- _What needs to be done_
From the records below, transcribe only the lines running from the one with "-- ==== Sys2Proof/Syntax.lean" through the one with "namespace Sys2Proof". Keep both of those end lines.

[Stored items]
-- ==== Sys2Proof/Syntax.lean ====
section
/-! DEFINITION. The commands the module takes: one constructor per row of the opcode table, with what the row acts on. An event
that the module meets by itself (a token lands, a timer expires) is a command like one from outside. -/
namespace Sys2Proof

---

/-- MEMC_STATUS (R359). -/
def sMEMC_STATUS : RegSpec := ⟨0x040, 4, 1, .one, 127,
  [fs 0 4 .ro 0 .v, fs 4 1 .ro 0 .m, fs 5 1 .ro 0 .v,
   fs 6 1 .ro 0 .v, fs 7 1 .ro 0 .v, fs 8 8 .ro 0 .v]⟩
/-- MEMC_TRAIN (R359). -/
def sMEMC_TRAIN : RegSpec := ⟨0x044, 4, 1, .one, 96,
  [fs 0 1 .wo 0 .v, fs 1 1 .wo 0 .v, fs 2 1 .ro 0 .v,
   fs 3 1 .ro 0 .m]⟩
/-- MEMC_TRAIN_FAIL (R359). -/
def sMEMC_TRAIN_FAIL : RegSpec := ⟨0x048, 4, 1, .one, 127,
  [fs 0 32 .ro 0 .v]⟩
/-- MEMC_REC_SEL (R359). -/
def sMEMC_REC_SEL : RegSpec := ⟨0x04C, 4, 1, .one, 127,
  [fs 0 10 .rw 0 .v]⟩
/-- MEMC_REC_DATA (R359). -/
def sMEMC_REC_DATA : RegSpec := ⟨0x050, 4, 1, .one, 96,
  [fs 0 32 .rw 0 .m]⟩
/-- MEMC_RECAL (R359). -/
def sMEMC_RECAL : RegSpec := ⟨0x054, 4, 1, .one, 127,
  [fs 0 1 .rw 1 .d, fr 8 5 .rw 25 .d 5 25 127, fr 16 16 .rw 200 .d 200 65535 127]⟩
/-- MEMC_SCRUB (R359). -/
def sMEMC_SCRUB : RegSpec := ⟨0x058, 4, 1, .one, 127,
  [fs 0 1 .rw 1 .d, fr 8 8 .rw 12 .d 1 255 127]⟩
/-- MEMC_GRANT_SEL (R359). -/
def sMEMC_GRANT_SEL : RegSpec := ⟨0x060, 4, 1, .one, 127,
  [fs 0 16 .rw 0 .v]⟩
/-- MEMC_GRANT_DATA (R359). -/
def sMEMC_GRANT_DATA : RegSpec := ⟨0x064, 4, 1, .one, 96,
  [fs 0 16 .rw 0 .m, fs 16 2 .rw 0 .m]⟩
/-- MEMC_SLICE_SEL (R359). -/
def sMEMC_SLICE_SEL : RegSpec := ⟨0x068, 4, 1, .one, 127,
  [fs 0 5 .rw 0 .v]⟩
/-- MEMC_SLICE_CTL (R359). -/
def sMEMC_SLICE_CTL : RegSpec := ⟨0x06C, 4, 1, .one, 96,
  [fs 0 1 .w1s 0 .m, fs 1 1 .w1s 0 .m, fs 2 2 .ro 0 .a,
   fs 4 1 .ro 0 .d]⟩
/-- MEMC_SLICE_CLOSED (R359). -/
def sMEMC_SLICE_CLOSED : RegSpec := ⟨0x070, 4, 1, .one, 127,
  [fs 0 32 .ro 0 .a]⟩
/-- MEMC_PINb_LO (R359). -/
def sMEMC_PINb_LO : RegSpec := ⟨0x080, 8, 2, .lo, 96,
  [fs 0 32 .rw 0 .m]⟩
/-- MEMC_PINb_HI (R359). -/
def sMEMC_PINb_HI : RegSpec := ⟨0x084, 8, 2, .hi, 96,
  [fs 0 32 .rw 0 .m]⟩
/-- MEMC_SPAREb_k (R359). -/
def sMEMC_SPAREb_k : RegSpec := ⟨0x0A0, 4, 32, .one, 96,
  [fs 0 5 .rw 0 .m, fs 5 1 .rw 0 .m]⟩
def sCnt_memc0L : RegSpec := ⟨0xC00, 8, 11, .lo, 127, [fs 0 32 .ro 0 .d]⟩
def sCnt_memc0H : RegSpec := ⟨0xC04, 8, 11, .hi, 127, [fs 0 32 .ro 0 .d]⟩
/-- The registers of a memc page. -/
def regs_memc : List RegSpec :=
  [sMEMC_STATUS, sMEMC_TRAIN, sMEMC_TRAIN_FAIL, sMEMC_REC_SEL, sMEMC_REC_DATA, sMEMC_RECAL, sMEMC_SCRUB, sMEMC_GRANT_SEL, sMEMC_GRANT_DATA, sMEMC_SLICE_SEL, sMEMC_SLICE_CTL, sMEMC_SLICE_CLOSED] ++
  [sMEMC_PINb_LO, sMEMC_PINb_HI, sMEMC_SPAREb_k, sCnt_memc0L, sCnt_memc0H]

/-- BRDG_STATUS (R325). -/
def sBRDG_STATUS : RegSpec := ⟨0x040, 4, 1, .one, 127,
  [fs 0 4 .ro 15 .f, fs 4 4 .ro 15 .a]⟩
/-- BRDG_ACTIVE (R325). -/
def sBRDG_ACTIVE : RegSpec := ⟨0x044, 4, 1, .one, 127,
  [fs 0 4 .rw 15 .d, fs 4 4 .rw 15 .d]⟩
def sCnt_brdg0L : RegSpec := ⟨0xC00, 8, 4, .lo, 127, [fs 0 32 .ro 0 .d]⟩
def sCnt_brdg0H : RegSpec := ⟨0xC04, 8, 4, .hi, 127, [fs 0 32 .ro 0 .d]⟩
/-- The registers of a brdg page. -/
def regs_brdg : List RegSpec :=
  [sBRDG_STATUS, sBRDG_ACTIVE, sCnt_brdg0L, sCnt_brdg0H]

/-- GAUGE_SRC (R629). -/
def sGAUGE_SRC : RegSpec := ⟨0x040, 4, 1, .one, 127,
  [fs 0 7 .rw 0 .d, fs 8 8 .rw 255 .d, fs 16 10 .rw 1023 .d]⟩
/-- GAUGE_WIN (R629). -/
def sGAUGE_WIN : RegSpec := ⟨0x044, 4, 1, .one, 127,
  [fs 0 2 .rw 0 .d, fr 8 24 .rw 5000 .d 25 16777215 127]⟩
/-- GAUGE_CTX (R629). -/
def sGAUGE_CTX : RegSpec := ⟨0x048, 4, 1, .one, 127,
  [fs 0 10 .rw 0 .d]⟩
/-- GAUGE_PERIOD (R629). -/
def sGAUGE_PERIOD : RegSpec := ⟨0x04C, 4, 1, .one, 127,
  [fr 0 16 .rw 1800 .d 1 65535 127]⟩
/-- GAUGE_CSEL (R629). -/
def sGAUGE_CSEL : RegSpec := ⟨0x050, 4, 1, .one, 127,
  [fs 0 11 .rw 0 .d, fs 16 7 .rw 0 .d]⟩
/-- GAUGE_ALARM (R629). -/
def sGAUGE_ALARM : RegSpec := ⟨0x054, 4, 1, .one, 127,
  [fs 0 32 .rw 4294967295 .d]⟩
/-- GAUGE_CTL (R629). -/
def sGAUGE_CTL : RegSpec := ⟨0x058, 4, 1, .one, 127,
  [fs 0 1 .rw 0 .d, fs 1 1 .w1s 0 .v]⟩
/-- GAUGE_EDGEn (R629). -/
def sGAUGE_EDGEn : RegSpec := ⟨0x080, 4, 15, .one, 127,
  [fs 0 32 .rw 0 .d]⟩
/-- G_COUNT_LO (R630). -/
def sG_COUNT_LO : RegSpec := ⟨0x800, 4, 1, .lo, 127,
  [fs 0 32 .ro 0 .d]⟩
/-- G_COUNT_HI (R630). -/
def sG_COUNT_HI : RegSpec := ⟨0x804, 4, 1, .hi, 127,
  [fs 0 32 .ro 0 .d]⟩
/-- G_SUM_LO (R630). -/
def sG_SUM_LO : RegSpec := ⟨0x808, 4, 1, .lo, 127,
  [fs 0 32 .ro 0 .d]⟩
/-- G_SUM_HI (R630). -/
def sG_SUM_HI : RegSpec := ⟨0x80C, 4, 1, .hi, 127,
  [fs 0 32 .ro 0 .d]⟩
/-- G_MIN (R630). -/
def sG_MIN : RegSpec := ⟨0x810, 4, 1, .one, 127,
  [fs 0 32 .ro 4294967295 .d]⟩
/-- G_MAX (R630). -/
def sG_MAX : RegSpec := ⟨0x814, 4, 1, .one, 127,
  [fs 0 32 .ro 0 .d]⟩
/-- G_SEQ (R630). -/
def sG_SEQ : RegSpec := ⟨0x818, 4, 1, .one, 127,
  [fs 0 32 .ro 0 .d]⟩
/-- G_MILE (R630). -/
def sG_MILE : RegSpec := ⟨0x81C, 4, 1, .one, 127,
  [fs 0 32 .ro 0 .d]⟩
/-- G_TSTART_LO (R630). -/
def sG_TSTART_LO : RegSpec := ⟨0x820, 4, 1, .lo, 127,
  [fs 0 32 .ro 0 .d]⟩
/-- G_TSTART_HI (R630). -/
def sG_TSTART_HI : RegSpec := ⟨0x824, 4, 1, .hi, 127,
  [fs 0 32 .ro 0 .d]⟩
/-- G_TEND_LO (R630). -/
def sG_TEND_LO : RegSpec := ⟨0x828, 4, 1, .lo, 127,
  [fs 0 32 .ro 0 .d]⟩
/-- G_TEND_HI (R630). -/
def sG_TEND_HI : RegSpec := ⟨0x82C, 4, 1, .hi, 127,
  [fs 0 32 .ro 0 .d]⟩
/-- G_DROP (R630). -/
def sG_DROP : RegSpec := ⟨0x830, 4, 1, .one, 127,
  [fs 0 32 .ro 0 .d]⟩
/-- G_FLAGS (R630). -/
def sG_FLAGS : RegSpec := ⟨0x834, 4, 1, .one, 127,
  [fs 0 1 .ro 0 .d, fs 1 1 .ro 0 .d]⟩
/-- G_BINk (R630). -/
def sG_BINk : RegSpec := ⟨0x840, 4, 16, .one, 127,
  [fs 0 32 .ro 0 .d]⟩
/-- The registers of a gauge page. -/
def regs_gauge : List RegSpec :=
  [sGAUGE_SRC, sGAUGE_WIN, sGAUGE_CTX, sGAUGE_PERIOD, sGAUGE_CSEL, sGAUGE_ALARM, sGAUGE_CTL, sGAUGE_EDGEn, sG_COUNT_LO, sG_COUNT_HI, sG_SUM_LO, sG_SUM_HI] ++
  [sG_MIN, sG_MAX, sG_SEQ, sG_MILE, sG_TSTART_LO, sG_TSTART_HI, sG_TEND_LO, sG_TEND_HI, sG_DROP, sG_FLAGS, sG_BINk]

- _Response area_
-- ==== Sys2Proof/Syntax.lean ====
section
/-! DEFINITION. The commands the module takes: one constructor per row of the opcode table, with what the row acts on. An event
that the module meets by itself (a token lands, a timer expires) is a command like one from outside. -/
namespace Sys2Proof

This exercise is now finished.